Proving truth in a model for arbitrary sentences

Question

Define a model $\mathcal{M} := (M, \mathcal{I}, w)$ where $M$ is the domain, $\mathcal{I}$ the interpretation functions and $w$ the truth valuation\assignment.

Also define an arbitrary sentence $\psi (x)$ where $x\in A$ for some set A.

Can you prove that there exists a variable assignment $s(x)$ that makes $\psi (x)$ true in $\mathcal{M}$ (as in $\mathcal{M} \models \psi (x)$) without specifically knowing what the variable assignment $s(x)$ is? Must you prove that with the given interpretations $\mathcal{I}$ in $\mathcal{M}$ it must be true that $x\in M$ assuming $\psi(x)$? It feels intuitively true if you look at simple sentences, for example ($\exists n\in \mathbb{N} : n < 0)$ will be false in the model $(\mathbb{N}, +, x, 0)$ since then ($n\notin \mathbb{N}$) due to the construction of $\mathbb{N}$, but for ($\exists z\in \mathbb{Z} : z < 0$) ($z\in \mathbb{Z}$) can be true in the model $(\mathbb{Z}, +, -, x, 0)$ due to the construction of $\mathbb{Z}$. We don’t know the exact variable assignment but if we can prove $(z\in \mathbb{Z})$ is true where $(z < 0)$ and $(z\in \mathbb{Z})$ are assumed with the given interpretations then shouldn’t $(\exists z\in \mathbb{Z} : z < 0)$ be true in the model $(\mathbb{Z}, +, -, x, 0)$? but i’ve never seen a website or book explicitly state that you should eventually prove that $x$ should be an element of the domain $M$ of $\mathcal{M}$, so i assume there is more to it, but i’m not sure how i should prove truth in a model for some sentence $\psi (x)$ then. (If it depends on the “type” of sentence please explain what this “type” of sentence should be.)

examples can help!

Thank you for reading my question! (I know i’m once again a bit vague so if you need clarification for a specific part if my question please ask for it ;) Also of you know very closely related question please link it in the chat).

Answer 1

$x$ is a variable, a syntactic object . If we want to assign to it some value wrt the domain M we have to use variable assignment function $s: \text {Var} \to M$ (and not a truth assignment).

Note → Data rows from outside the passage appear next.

-- ==== Sys2Proof/Laws/KeptEngineJobs.lean ====
section
/-! SUPPORT. What the operations and commands of Machine/EngineJobs.lean keep (`Kept`): the parts each changes, and the canonical form. -/

set_option Elab.async false

namespace Sys2Proof.Machine

theorem Dev.putCounter_kept {M : Nat} {d0 d : Dev} {a1 : _} {a2 : _} {a3 : _} (hM : Sub 64 M) (h : Kept M d0 d) :
    Kept M d0 (Dev.putCounter a1 a2 a3 d) := by
  unfold Dev.putCounter
  repeat' first
    | with_reducible assumption
    | with_reducible refine Dev.putFresh_kept ((hM).mono (by decide)) ?_
    | with_reducible refine Dev.writeEpoch_kept ((hM).mono (by decide)) ?_
    | split
    | dsimp only
    | intro _

theorem Dev.freshDone_kept {M : Nat} {d0 d : Dev} {a1 : _} {a2 : _} {a3 : _} {a4 : _} (hM : Sub 64 M) (h : Kept M d0 d) :
    KeptP M d0 (Dev.freshDone a1 a2 a3 a4 d) := by
  unfold Dev.freshDone
  repeat' first
    | with_reducible assumption
    | with_reducible refine Dev.putCounter_kept ((hM).mono (by decide)) ?_
    | with_reducible refine Dev.putAsm_kept ((hM).mono (by decide)) ?_
    | split
    | dsimp only
    | intro _
    | with_reducible refine KeptP.mk ?_

theorem Dev.macgenDone_kept {M : Nat} {d0 d : Dev} {a1 : _} {a2 : _} {a3 : _} {a4 : _} {a5 : _} (hM : Sub 64 M) (h : Kept M d0 d) :
    KeptP M d0 (Dev.macgenDone a1 a2 a3 a4 a5 d) := by
  unfold Dev.macgenDone
  repeat' first
    | with_reducible assumption
    | with_reducible refine Dev.putAsm_kept ((hM).mono (by decide)) ?_
    | split
    | dsimp only
    | intro _
    | with_reducible refine KeptP.mk ?_

theorem Dev.authFail_kept {M : Nat} {d0 d : Dev} {a1 : _} {a2 : _} {a3 : _} (hM : Sub 1 M) (h : Kept M d0 d) :
    Kept M d0 (Dev.authFail a1 a2 a3 d) := by
  unfold Dev.authFail
  repeat' first
    | with_reducible assumption
    | with_reducible refine Dev.putFlag_kept ((hM).mono (by decide)) ?_
    | with_reducible refine Dev.put_kept ((hM).mono (by decide)) ?_
    | with_reducible refine Dev.bump_kept ((hM).mono (by decide)) ?_
    | split
    | dsimp only
    | intro _

theorem Dev.macverDone_kept {M : Nat} {d0 d : Dev} {a1 : _} {a2 : _} {a3 : _} {a4 : _} {a5 : _} (hM : Sub 65 M) (h : Kept M d0 d) :
    KeptP M d0 (Dev.macverDone a1 a2 a3 a4 a5 d) := by
  unfold Dev.macverDone
  repeat' first
    | with_reducible assumption
    | with_reducible refine Dev.draw_kept ((hM).mono (by decide)) ?_
    | with_reducible refine Dev.authFail_kept ((hM).mono (by decide)) ?_
    | with_reducible refine Dev.onThread_kept ((hM).mono (by decide)) ?_
    | with_reducible refine Dev.putCounter_kept ((hM).mono (by decide)) ?_
    | refine KeptP.of_eq (by assumption) ?_
    | with_reducible refine KeptP.snd ?_
    | split
    | dsimp only
    | intro _
    | with_reducible refine KeptP.mk ?_

theorem Dev.macStart_kept {M : Nat} {d0 d : Dev} {a1 : _} {a2 : _} {a3 : _} {a4 : _} {a5 : _} {a6 : _} (hM : Sub 1088 M) (h : Kept M d0 d) :
    Kept M d0 (Dev.macStart a1 a2 a3 a4 a5 a6 d) := by
  unfold Dev.macStart
  repeat' first
    | with_reducible assumption
    | with_reducible refine Dev.coreMark_kept ((hM).mono (by decide)) ?_
    | with_reducible refine Dev.onThread_kept ((hM).mono (by decide)) ?_
    | split
    | dsimp only
    | intro _
    | with_reducible refine Kept.lit_eng ((hM).mono (by decide)) ?_

theorem execFresh_kept {a1 : _} {a2 : _} {a3 : _} {a4 : _} {a5 : _} {s : State} : KeptX 1312321 s (execFresh a1 a2 a3 a4 a5 s) := by
  unfold execFresh
  repeat' first
    | with_reducible assumption
    | with_reducible refine KeptX.run ?_
    | with_reducible refine Dev.issue_kept ?_ ((Sub.rfl).mono (by decide)) ?_
    | with_reducible refine Dev.trap_kept ((Sub.rfl).mono (by decide)) ?_
    | with_reducible refine Dev.macStart_kept ((Sub.rfl).mono (by decide)) ?_
    | split
    | dsimp only
    | intro _

theorem execMacgen_kept {a1 : _} {a2 : _} {a3 : _} {a4 : _} {a5 : _} {s : State} : KeptX 1312321 s (execMacgen a1 a2 a3 a4 a5 s) := by
  unfold execMacgen
  repeat' first
    | with_reducible assumption
    | with_reducible refine KeptX.run ?_
    | with_reducible refine Dev.issue_kept ?_ ((Sub.rfl).mono (by decide)) ?_
    | with_reducible refine Dev.trap_kept ((Sub.rfl).mono (by decide)) ?_
    | with_reducible refine Dev.macStart_kept ((Sub.rfl).mono (by decide)) ?_
    | split
    | dsimp only
    | intro _

theorem execMacver_kept {a1 : _} {a2 : _} {a3 : _} {a4 : _} {s : State} : KeptX 1312321 s (execMacver a1 a2 a3 a4 s) := by
  unfold execMacver
  repeat' first
    | with_reducible assumption
    | with_reducible refine KeptX.run ?_
    | with_reducible refine Dev.issue_kept ?_ ((Sub.rfl).mono (by decide)) ?_
    | with_reducible refine Dev.macStart_kept ((Sub.rfl).mono (by decide)) ?_
    | split
    | dsimp only
    | intro _

theorem Dev.txRef_kept {M : Nat} {d0 d : Dev} {a1 : _} {a2 : _} (hM : Sub 1 M) (h : Kept M d0 d) :
    Kept M d0 (Dev.txRef a1 a2 d) := by
  unfold Dev.txRef
  repeat' first
    | with_reducible assumption
    | with_reducible refine Dev.put_kept ((hM).mono (by decide)) ?_
    | with_reducible refine Dev.bump_kept ((hM).mono (by decide)) ?_
    | split
    | dsimp only
    | intro _

theorem Dev.txEnter_kept {M : Nat} {d0 d : Dev} {a1 : _} {a2 : _} {a3 : _} (hM : Sub 1179649 M) (h : Kept M d0 d) :
    Kept M d0 (Dev.txEnter a1 a2 a3 d) := by
  unfold Dev.txEnter
  repeat' first
    | with_reducible assumption
    | with_reducible refine Dev.swEnter_kept ((hM).mono (by decide)) ?_
    | split
    | dsimp only
    | intro _

theorem execTxsend_kept {a1 : _} {a2 : _} {a3 : _} {a4 : _} {s : State} : KeptX 1507905 s (execTxsend a1 a2 a3 a4 s) := by
  unfold execTxsend
  repeat' first
    | with_reducible assumption
    | with_reducible refine KeptX.run ?_
    | with_reducible refine Dev.issue_kept ?_ ((Sub.rfl).mono (by decide)) ?_
    | with_reducible refine Dev.trap_kept ((Sub.rfl).mono (by decide)) ?_
    | with_reducible refine Dev.onThread_kept ((Sub.rfl).mono (by decide)) ?_
    | with_reducible refine Dev.closeHandle_kept ((Sub.rfl).mono (by decide)) ?_
    | with_reducible refine Dev.txRef_kept ((Sub.rfl).mono (by decide)) ?_
    | with_reducible refine Dev.txEnter_kept ((Sub.rfl).mono (by decide)) ?_
    | with_reducible refine Dev.canBufferStore_kept ((Sub.rfl).mono (by decide)) ?_
    | refine KeptP.of_eq (by assumption) ?_
    | with_reducible refine KeptP.snd ?_
    | split
    | dsimp only
    | intro _
    | with_reducible refine KeptP.mk ?_

theorem Dev.creditTimeout_kept {M : Nat} {d0 d : Dev} {a1 : _} {a2 : _} {a3 : _} (hM : Sub 65 M) (h : Kept M d0 d) :
    Kept M d0 (Dev.creditTimeout a1 a2 a3 d) := by
  unfold Dev.creditTimeout
  repeat' first
    | with_reducible assumption
    | with_reducible refine Dev.onThread_kept ((hM).mono (by decide)) ?_
    | with_reducible refine Dev.closeHandle_kept ((hM).mono (by decide)) ?_
    | with_reducible refine Dev.txRef_kept ((hM).mono (by decide)) ?_
    | split
    | dsimp only
    | intro _

theorem execPort13CreditTimeout_kept {a1 : _} {a2 : _} {s : State} : KeptX 65 s (execPort13CreditTimeout a1 a2 s) := by
  unfold execPort13CreditTimeout
  repeat' first
    | with_reducible assumption
    | with_reducible refine KeptX.run ?_
    | with_reducible refine Kept.onlyIf ?_ ?_
    | with_reducible refine Dev.creditTimeout_kept ((Sub.rfl).mono (by decide)) ?_
    | split
    | dsimp only
    | intro _

theorem Dev.fabricRead_kept {M : Nat} {d0 d : Dev} {a1 : _} {a2 : _} {a3 : _} (hM : Sub 525989 M) (h : Kept M d0 d) :
    KeptP M d0 (Dev.fabricRead a1 a2 a3 d) := by
  unfold Dev.fabricRead
  repeat' first
    | with_reducible assumption
    | with_reducible refine Dev.regRead_kept ((hM).mono (by decide)) ?_
    | refine KeptP.of_eq (by assumption) ?_
    | with_reducible refine KeptP.snd ?_
    | split
    | dsimp only
    | intro _
    | with_reducible refine KeptP.mk ?_

theorem execFld_kept {a1 : _} {a2 : _} {a3 : _} {a4 : _} {a5 : _} {s : State} : KeptX 1853157 s (execFld a1 a2 a3 a4 a5 s) := by
  unfold execFld
  repeat' first
    | with_reducible assumption
    | with_reducible refine KeptX.run ?_
    | with_reducible refine Dev.issue_kept ?_ ((Sub.rfl).mono (by decide)) ?_
    | with_reducible refine Dev.onThread_kept ((Sub.rfl).mono (by decide)) ?_
    | with_reducible refine Dev.fabricRead_kept ((Sub.rfl).mono (by decide)) ?_
    | with_reducible refine Dev.readIssue_kept ((Sub.rfl).mono (by decide)) ?_
    | refine KeptP.of_eq (by assumption) ?_
    | with_reducible refine KeptP.snd ?_
    | split
    | dsimp only
    | intro _
    | with_reducible refine KeptP.mk ?_

theorem execFst_kept {a1 : _} {a2 : _} {a3 : _} {a4 : _} {a5 : _} {s : State} : KeptX 2097151 s (execFst a1 a2 a3 a4 a5 s) := by
  unfold execFst
  repeat' first
    | with_reducible assumption
    | with_reducible refine KeptX.run ?_
    | with_reducible refine Dev.issue_kept ?_ ((Sub.rfl).mono (by decide)) ?_
    | with_reducible refine Dev.onThread_kept ((Sub.rfl).mono (by decide)) ?_
    | with_reducible refine Dev.writeBy_kept ?_ ((Sub.rfl).mono (by decide)) ?_
    | with_reducible refine Dev.regWrite_kept ((Sub.rfl).mono (by decide)) ?_
    | with_reducible refine Dev.eventWrite_kept ((Sub.rfl).mono (by decide)) ?_
    | with_reducible refine Dev.enqueueAll_kept ((Sub.rfl).mono (by decide)) ?_
    | with_reducible refine Dev.enqueue_kept ((Sub.rfl).mono (by decide)) ?_
    | split
    | dsimp only
    | intro _

theorem execQput_kept {a1 : _} {a2 : _} {a3 : _} {a4 : _} {a5 : _} {s : State} : KeptX 1311297 s (execQput a1 a2 a3 a4 a5 s) := by
  unfold execQput
  repeat' first
    | with_reducible assumption
    | with_reducible refine KeptX.run ?_
    | with_reducible refine Kept.onlyIf ?_ ?_
    | with_reducible refine Dev.issue_kept ?_ ((Sub.rfl).mono (by decide)) ?_
    | with_reducible refine Dev.onThread_kept ((Sub.rfl).mono (by decide)) ?_
    | with_reducible refine Dev.trap_kept ((Sub.rfl).mono (by decide)) ?_
    | with_reducible refine Dev.countLenRef_kept ((Sub.rfl).mono (by decide)) ?_
    | with_reducible refine Dev.offerRecord_kept ((Sub.rfl).mono (by decide)) ?_
    | split
    | dsimp only
    | intro _

theorem Dev.jobComplete_kept {M : Nat} {d0 d : Dev} {a1 : _} {a2 : _} (hM : Sub 1180737 M) (h : Kept M d0 d) :
    Kept M d0 (Dev.jobComplete a1 a2 d) := by
  unfold Dev.jobComplete
  repeat' first
    | with_reducible assumption
    | with_reducible refine Dev.onThread_kept ((hM).mono (by decide)) ?_
    | with_reducible refine Dev.freshDone_kept ((hM).mono (by decide)) ?_
    | with_reducible refine Dev.macgenDone_kept ((hM).mono (by decide)) ?_
    | with_reducible refine Dev.macverDone_kept ((hM).mono (by decide)) ?_
    | with_reducible refine Dev.coreMark_kept ((hM).mono (by decide)) ?_
    | with_reducible refine Dev.creditTimeout_kept ((hM).mono (by decide)) ?_
    | with_reducible refine Dev.closeHandle_kept ((hM).mono (by decide)) ?_
    | with_reducible refine Dev.txEnter_kept ((hM).mono (by decide)) ?_
    | refine KeptP.of_eq (by assumption) ?_
    | with_reducible refine KeptP.snd ?_
    | split
    | dsimp only
    | intro _
    | with_reducible refine KeptP.mk ?_

theorem execEngineJobComplete_kept {a1 : _} {a2 : _} {s : State} : KeptX 1180737 s (execEngineJobComplete a1 a2 s) := by
  unfold execEngineJobComplete
  repeat' first
    | with_reducible assumption
    | with_reducible refine KeptX.run ?_
    | with_reducible refine Kept.onlyIf ?_ ?_
    | with_reducible refine Dev.jobComplete_kept ((Sub.rfl).mono (by decide)) ?_
    | split
    | dsimp only
    | intro _

theorem execDoorbell_kept {a1 : _} {a2 : _} {a3 : _} {s : State} : KeptX 1065537 s (execDoorbell a1 a2 a3 s) := by
  unfold execDoorbell
  repeat' first
    | with_reducible assumption
    | with_reducible refine runWrite_kept ?_ ((Sub.rfl).mono (by decide))
    | with_reducible refine Dev.doorbellWrite_kept ((Sub.rfl).mono (by decide)) ?_
    | split
    | dsimp only
    | intro _

end Sys2Proof.Machine
end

Example with formula: "x is Even". For an interpretation with domain $\mathbb N$ we have that it is true for the assignment $s(x)=2$.

The same for $\exists x (x+4=8)$. With $s(x)=4$ we have that the formula $(cx+4=8)$ is satisfied in $\mathbb N$ by the variable assignment $s$. And this means that the formula $\exists x (x+4=8)$ is true in $\mathbb N$:

$\mathbb N,s \vDash \exists x (x+4=8)$.

Edit: removed comment wrt previous point (2).

If we modify the formula to e.g. $\exists x (x+4=0)$, we know that there is no number in $\mathbb N$ that satisfies the equation, and thus we cannot define a suitable $s$.

We need a different interpretation, with $\mathbb Z$ as domain and in this case we can find $s'(x)=-4$ such that:

$\mathbb Z,s' \vDash \exists x (x+4=0)$.